The Multimedia Grand Challenge is a set of problems proposed by industry leaders, geared to engage the Multimedia research community in solving relevant, interesting, and challenging questions about the industry's 2-5 year horizon for multimedia. The Grand Challenge was first presented as part of ACM Multimedia 2009 and has established itself as a prestigious competition in the multimedia community.

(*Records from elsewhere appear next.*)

-- ==== Sys2Proof/Laws/ClockEdge.lean ====
section
/-! SUPPORT. What a clk edge does: that a running command reads no host register (10_state R39), and where an edge leaves
the step state (R37). -/

namespace Sys2Proof.Machine

variable {c : Env} {s t : State}

/-! ## A running command and the host registers -/

/-- A change of host registers and of h_rdata. -/
def touch (g : HostRegs → HostRegs) (x : Word) (s : State) : State := { s with regs := g s.regs, hRdata := x }

/-- A change of host registers that neither publish nor RDATA sees. -/
structure Unseen (g : HostRegs → HostRegs) : Prop where
  rdata : ∀ r, (g r).rdata = r.rdata
  publish : ∀ r res rd, g { r with result := res, rdata := rd, done := true } =
    { g r with result := res, rdata := rd, done := true }

theorem publish_touch {g : HostRegs → HostRegs} (hg : Unseen g) (x : Word) :
    publish c (touch g x s) = touch g x (publish c s) := by
  simp only [publish, touch, hg.rdata, hg.publish]

theorem openFrame_touch (g : HostRegs → HostRegs) (x : Word) (bs : List Byte) :
    openFrame c bs (touch g x s) = touch g x (openFrame c bs s) := by
  cases bs <;> rfl

theorem startAction_touch (g : HostRegs → HostRegs) (x : Word) (a : Action) :
    startAction c a (touch g x s) = touch g x (startAction c a s) := by
  cases a <;> first | rfl | exact openFrame_touch g x _

theorem beginActions_touch {g : HostRegs → HostRegs} (hg : Unseen g) (x : Word) (as : List Action) (k : Nat)
    (s : State) : beginActions c as k (touch g x s) = touch g x (beginActions c as k s) := by
  induction as generalizing k s with
  | nil => exact publish_touch hg x
  | cons a as ih =>
    have h := startAction_touch (c := c) (s := { s with sq := { s.sq with step := .run k } }) g x a
    simp only [beginActions]
    have h' : startAction c a { touch g x s with sq := { (touch g x s).sq with step := .run k } } =
        touch g x (startAction c a { s with sq := { s.sq with step := .run k } }) := h
    rw [h']
    split
    · exact ih _ _
    · rfl

theorem storeByte_touch (g : HostRegs → HostRegs) (x : Word) (a : Action) (j : Nat) :
    storeByte a j (touch g x s) = touch g x (storeByte a j s) := by
  unfold storeByte
  split
  · rfl
  · split <;> rfl

theorem risingEdge_touch (g : HostRegs → HostRegs) (x : Word) (a : Action) :
    risingEdge a (touch g x s) = touch g x (risingEdge a s) := by
  unfold risingEdge
  simp only
  have h : (touch g x s).bus.bitCtr = s.bus.bitCtr := rfl
  rw [h]
  split
  · rw [← storeByte_touch]
    rfl
  · rfl

theorem byteEnd_touch (g : HostRegs → HostRegs) (x : Word) (a : Action) :
    byteEnd c a (touch g x s) = (touch g x (byteEnd c a s).1, (byteEnd c a s).2) := by
  unfold byteEnd
  have h : (touch g x s).sq.byteIdx = s.sq.byteIdx := rfl
  rw [h]
  split
  · rfl
  · simp only
    split <;> rfl

theorem actionEdge_touch (g : HostRegs → HostRegs) (x : Word) (a : Action) :
    actionEdge c a (touch g x s) = (touch g x (actionEdge c a s).1, (actionEdge c a s).2) := by
  unfold actionEdge
  have h : (touch g x s).sq.phase = s.sq.phase := rfl
  rw [h]
  split
  · rfl
  · unfold shiftEdge
    have hb : (touch g x s).bus = s.bus := rfl
    simp only [hb]
    split
    · rfl
    · split
      · rw [risingEdge_touch]
      · split
        · rfl
        · exact byteEnd_touch g x a
  · unfold holdEdge
    have hb : (touch g x s).bus = s.bus := rfl
    simp only [hb]
    split <;> rfl
  · unfold gapEdge
    have hb : (touch g x s).bus = s.bus := rfl
    simp only [hb]
    split <;> rfl
  · rfl

/-- A running command goes on alike whatever the host has written to the registers publish does not write. -/
theorem progress_touch {g : HostRegs → HostRegs} (hg : Unseen g) (x : Word) :
    progress c (touch g x s) = andThen (progress c s) (fun t => .next (touch g x t)) := by
  unfold progress
  have h : (touch g x s).sq = s.sq := rfl
  rw [h]
  split
  · rfl
  · rw [publish_touch hg]; rfl
  · split
    · rfl
    · split
      · rw [beginActions_touch hg]; rfl
      · rw [actionEdge_touch]
        simp only
        split
        · rw [beginActions_touch hg]; rfl
        · rfl

/-! ## What an edge of a running command leaves -/

/-- All but the lines, the transport counters, the step state and the capture registers is as before; of the device, the
bytes of the open frame and of MISO may change. cs_n does not rise. -/
structure EdgeKept (s t : State) : Prop where
  regs : t.regs = s.regs
  port : t.port = s.port
  hRdata : t.hRdata = s.hRdata
  now : t.now = s.now
  seq : t.sq.seq = s.sq.seq
  w : t.sq.w = s.sq.w
  dev : t.dev = { s.dev with rx := t.dev.rx, out := t.dev.out, sh := t.dev.sh }
  free : t.free = { s.free with miso := t.free.miso }
  noRise : t.bus.csN = true → s.bus.csN = true

theorem EdgeKept.refl (s : State) : EdgeKept s s := ⟨rfl, rfl, rfl, rfl, rfl, rfl, rfl, rfl, id⟩

theorem EdgeKept.trans {s t u : State} (h : EdgeKept s t) (k : EdgeKept t u) : EdgeKept s u :=
  ⟨k.regs.trans h.regs, k.port.trans h.port, k.hRdata.trans h.hRdata, k.now.trans h.now, k.seq.trans h.seq,
    k.w.trans h.w, by rw [k.dev, h.dev], by rw [k.free, h.free], h.noRise ∘ k.noRise⟩

/-- What an edge of a running action leaves: it keeps the rest, and where cs_n rises, that comes last. -/
def EdgeDone (c : Env) (s t : State) : Prop :=
  EdgeKept s t ∨ ∃ u, EdgeKept s u ∧ t.bus.csN = true ∧ t.dev.rx = u.dev.rx ∧ EdgeKept (csRise c u) t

This year's conference will continue the tradition with both ongoing as well as brand new challenges, including:

  • HP Challenge: High Impact Visual Communication

    Images can serve as a powerful communications vehicle, conveying a wealth of information as well as emotional impact. The color, composition, content, lighting and sharpness of an image all contribute to a viewer's response to that image, and relative placement, scaling and orientation of a group of images in a collage adds an additional layer of richness and meaning to a page. These characteristics are used extensively by professionals on web sites, magazine covers and printed advertisements to draw attention, communicate a message and leave a lasting emotional impression.

    Because images hold such power, people like to use their photos to tell their own stories. However, their end result often falls short since many people lack the skill and intuitive understanding needed to create a coherent visual story from their photos. In addition, a picture is worth a thousand words. How do we create a high impact picture that can convey information across cultural boundaries and find a thousand words that best describe such a picture? This grand challenge is to find a solution which can create a collage and generate a textual description that tells the story of the set of photos.

    The system starts with a digital photo collection, such as photos taken during a vacation. It then analyzes the collection automatically using information from multiple sources such as image analysis, internet data sources, and EXIF tags. The result of the analysis is used to create the most appealing collage picture that best represents the original collection. In addition, it is also used to generate a description of the collage picture.

  • Technicolor Challenge: Precise Event Recognition and Description from Video Excerpts

    Visual search that aims at retrieving information on a specific object, person or place in a photo has recently witnessed a surge of activity in both academic and industrial worlds. It is for instance now possible to get precise information on a painting, a monument or a book by shooting it with a mobile phone. Such impressive systems rely on mature image description and matching technologies coupled with application-dependent databases of annotated images. They require however to circumscribe drastically the visual world to be queried (e.g., only paintings) and to organize a comprehensive information database accordingly.

    This Grand Challenge aims at exploring tools to extend this search paradigm in different directions: (1) The query is an excerpt from a public event's video, that is a small video and/or audio chunk from a longer coverage; (2) There is no strong contextual prior, thus ruling out the use of a specialized database designed on purpose; (3) Sought output is a precise textual description of the audiovisual query "scene".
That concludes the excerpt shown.